Green Funeral Options
· Green Coffins: Caskets can create a problem when it comes to planning a green funeral. The heavy, polished wood and metal coffins that are commonly chosen are not easily biodegradable and can significantly inhibit the process of returning ones remains to the earth. So-calle d “green coffins” have a lower impact and biodegrade much more quickly and easily. A number of options are available for those looking for green coffins, with bamboo, cardboard, and jute being good choices. Some choose to forego even a green coffin, opting instead to be buried in only a shroud.
· Preservation: Unfortunately, many of the practices that are now typical in the modern funeral are not particularly earth-friendly. For example, the practice of embalming is nearly standard. The chemicals that are used in this process, however, are not usually eco-friendly. Those looking to plan a green funeral should consider requesting a closed casket and a quick burial in order to avoid the need for embalming.
· Flowers: Flowers are a traditional part of the funeral process, and they do serve a beautiful and significant purpose. On the other hand, many of the arrangements at a funeral are far from eco-friendly. Many have a huge carbon footprint, having been flown halfway around the world from a place where that particular variety is in season. In addition, many are treated with large doses of insecticides, fungicides, and other chemicals. A green funeral might include a request that donations be made to a conservation group in lieu of flowers for these reasons.
· Monuments: While stone markers have long been the tradition in memorials, a green burial might employ the use of a “living monument.” Planting a tree or a perennial garden in the deceased’s memory is a beautiful way to honor him or her, and it actually gives back to the planet, rather than taking away from it through mining.

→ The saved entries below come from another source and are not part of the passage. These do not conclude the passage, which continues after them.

/-- TAG_LEN, UNIT and NONCE_LEN against their limits. -/
def cOtherLen (d : Desc) : Option (Nat × Nat × Nat) :=
  let m := cMode d
  let tag := if m = 3 then limitBad 42 (cTagLen d) 12 16 1 else if m = 4 then limitBad 42 (cTagLen d) 4 16 2
    else if m = 6 then limitBad 42 (cTagLen d) 16 16 1 else if m = 7 then limitBad 42 (cTagLen d) 8 16 1 else none
  let unit := if m = 5 then limitBad 44 (cUnit d) 16 1048576 1 else none
  let nonce := if m = 4 then limitBad 53 (cNonceLen d) 7 13 1 else if m = 3 ∨ m = 6 then limitBad 53 (cNonceLen d) 12 12 1 else none
  orElseBad tag (orElseBad unit nonce)

/-- Step 8 of a cipher job; UNIT, TAG_LEN and NONCE_LEN bound the others, so they come first where IN_LEN leans on them. -/
def cLength (d : Desc) : Option (Nat × Nat × Nat) := orElseBad (cOtherLen d) (orElseBad (cInLen d) (cAuxLen d))

/-! ### Keys (R233) -/

/-- Does a key type serve a mode? -/
def cTypeOk (m t : Nat) : Bool :=
  if m = 5 then t == 4 || t == 5 else if m = 6 then t == 6 else if m = 8 ∨ m = 9 then t == 3
  else if m = 0 then decide (1 ≤ t ∧ t ≤ 6) else decide (1 ≤ t ∧ t ≤ 3)

/-- A key that does not serve the mode, or an XTS key whose halves are equal (R233). -/
def cKeyBad (s : State) (h m : Nat) : Bool :=
  match keyOf? s h with
  | none => true
  | some k => !cTypeOk m k.attr.type || (m == 5 && decide (k.material.take (k.material.length / 2) = k.material.drop (k.material.length / 2)))

/-- Policy bit an opcode needs on HANDLE_A. -/
def cNeed (op : Nat) : Nat :=
  if op = 0x1001 ∨ op = 0x1003 then polEncrypt
  else if op = 0x1002 ∨ op = 0x1004 ∨ op = 0x100A then polDecrypt
  else if op = 0x1005 then polMac else if op = 0x1006 then polWrap else if op = 0x1007 then polUnwrap else polCtxClear

/-- Step 7 of a cipher job: keys resolve, hold their bits, serve the mode; a clear record needs CONTEXT_CLEAR (R241). -/
def cPolicy (s : State) (d : Desc) : Option (Nat × Nat × Nat) :=
  let a := handleServes s d.handleA 8 (!cKeyBad s d.handleA (cMode d)) (if isSaveRestore d.opcode then none else some (cNeed d.opcode))
  let b := if d.opcode = 0x100A then handleServes s d.handleB 12 (!cKeyBad s d.handleB (cMode d)) (some polEncrypt) else none
  let clear := if (cForm d = 2 ∨ isSaveRestore d.opcode) ∧ (handlePolicy s d.handleA 52 (some polCtxClear)).isSome then some (0x3002, 52, 0) else none
  orElseBad a (orElseBad b clear)

/-- Ra of a key (R246): 11, 13, 15 by AES key size; XTS types 0x04 and 0x05 use AES-128 and AES-256. -/
def rounds (t : Nat) : Nat := if t = 1 ∨ t = 4 then 11 else if t = 2 then 13 else 15

/-! ### Costs (R246, R247) -/

/-- One term of a cost: instances, plain and veneer cycles each, and what an instance counts for masking. -/
structure Term where
  count : Nat
  plain : Nat
  veneer : Nat
  mask : Nat := 1

/-- Data blocks of an XTS job: n of the whole part, and one more for every unit that is no multiple of 16. -/
def xtsBlocks (len unit : Nat) : Nat := if unit = 0 then 0 else ceilDiv len 16 + len / unit * flag (unit % 16 != 0)

/-- The terms one side of a CBC, CTR or XTS job performs. -/
def blockTerms (m ra len unit : Nat) (encrypt : Bool) : List Term :=
  if m = 1 then [⟨ceilDiv len 16, if encrypt then ra else 4, 4 * ra, 1⟩]
  else if m = 2 then [⟨ceilDiv len 16, 4, 4 * ra, 1⟩]
  else [⟨xtsBlocks len unit, 4, 4 * ra + 4, 1⟩, ⟨if unit = 0 then 0 else len / unit, ra, 4 * ra, 1⟩]

/-- Semiblocks of a wrap or unwrap after padding. -/
def semiblocks (op inLen : Nat) : Nat := if op = 0x1007 then inLen / 8 - 1 else ceilDiv inLen 8

/-- The terms of a cipher job. `ra`, `rb`: rounds of HANDLE_A and HANDLE_B (DEDUCED, log 35). -/
def cTerms (d : Desc) (ra rb : Nat) : List Term :=
  let m := cMode d
  let n := ceilDiv (cPayload d) 16
  let aad := if cInit d then ceilDiv (d.auxLen - 16) 16 else 0
  let fin := flag (cFinish d)
  if d.opcode = 0x100A then blockTerms m ra d.inLen (cUnit d) false ++ blockTerms m rb d.inLen (cUnit d) true
  else if m = 1 ∨ m = 2 ∨ m = 5 then blockTerms m ra d.inLen (cUnit d) (d.opcode == 0x1001)
  else if m = 3 then [⟨n, 4, 4 * ra + 8, 1⟩, ⟨aad, 2, 8, 1⟩, ⟨fin, ra + 2, 4 * ra + 8, 1⟩]
  else if m = 4 then [⟨n, ra + 4, 8 * ra, 1⟩, ⟨aad, ra, 4 * ra, 1⟩, ⟨1, 2 * ra, 8 * ra, 1⟩]
  else if m = 6 then [⟨ceilDiv (cPayload d) 64, 24, 96, 4⟩, ⟨aad, 1, 4, 1⟩, ⟨fin, 32, 128, 1⟩]
  else if m = 7 then [⟨n, ra, 4 * ra, 1⟩, ⟨fin, ra, 4 * ra, 1⟩]
  else
    let sb := semiblocks d.opcode d.inLen
    [⟨if sb ≤ 1 then 1 else 6 * sb, 15, 60, 1⟩]

/-- Rounds of a handle's key. -/
def roundsOf (s : State) (h : Nat) : Nat := rounds (((keyOf? s h).map (·.attr.type)).getD 0)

· Service Considerations: When planning the green funeral service, those with strong ecological convictions can go even further. Green funeral homes may provide programs that are produced on recycled paper, for instance. Even if the funeral home in question isn’t technically “green,” there is no reason that recycled paper cannot be requested. Travel arrangements from the funeral home to the cemetery can be more eco-friendly if carpooling is used, and it gives mourners an opportunity to spend more time together, as well.
· Cremation: Whether or not cremation is eco-friendly is questionable. Pros include the fact that land is not being used for burial, embalming chemicals don’t make their way into the groundwater, etc. On the other hand, if the deceased has been embalmed, chemicals are released into the air. Many funeral homes and crematoriums are working toward lowering emissions, however, and systems are becoming more and more efficient.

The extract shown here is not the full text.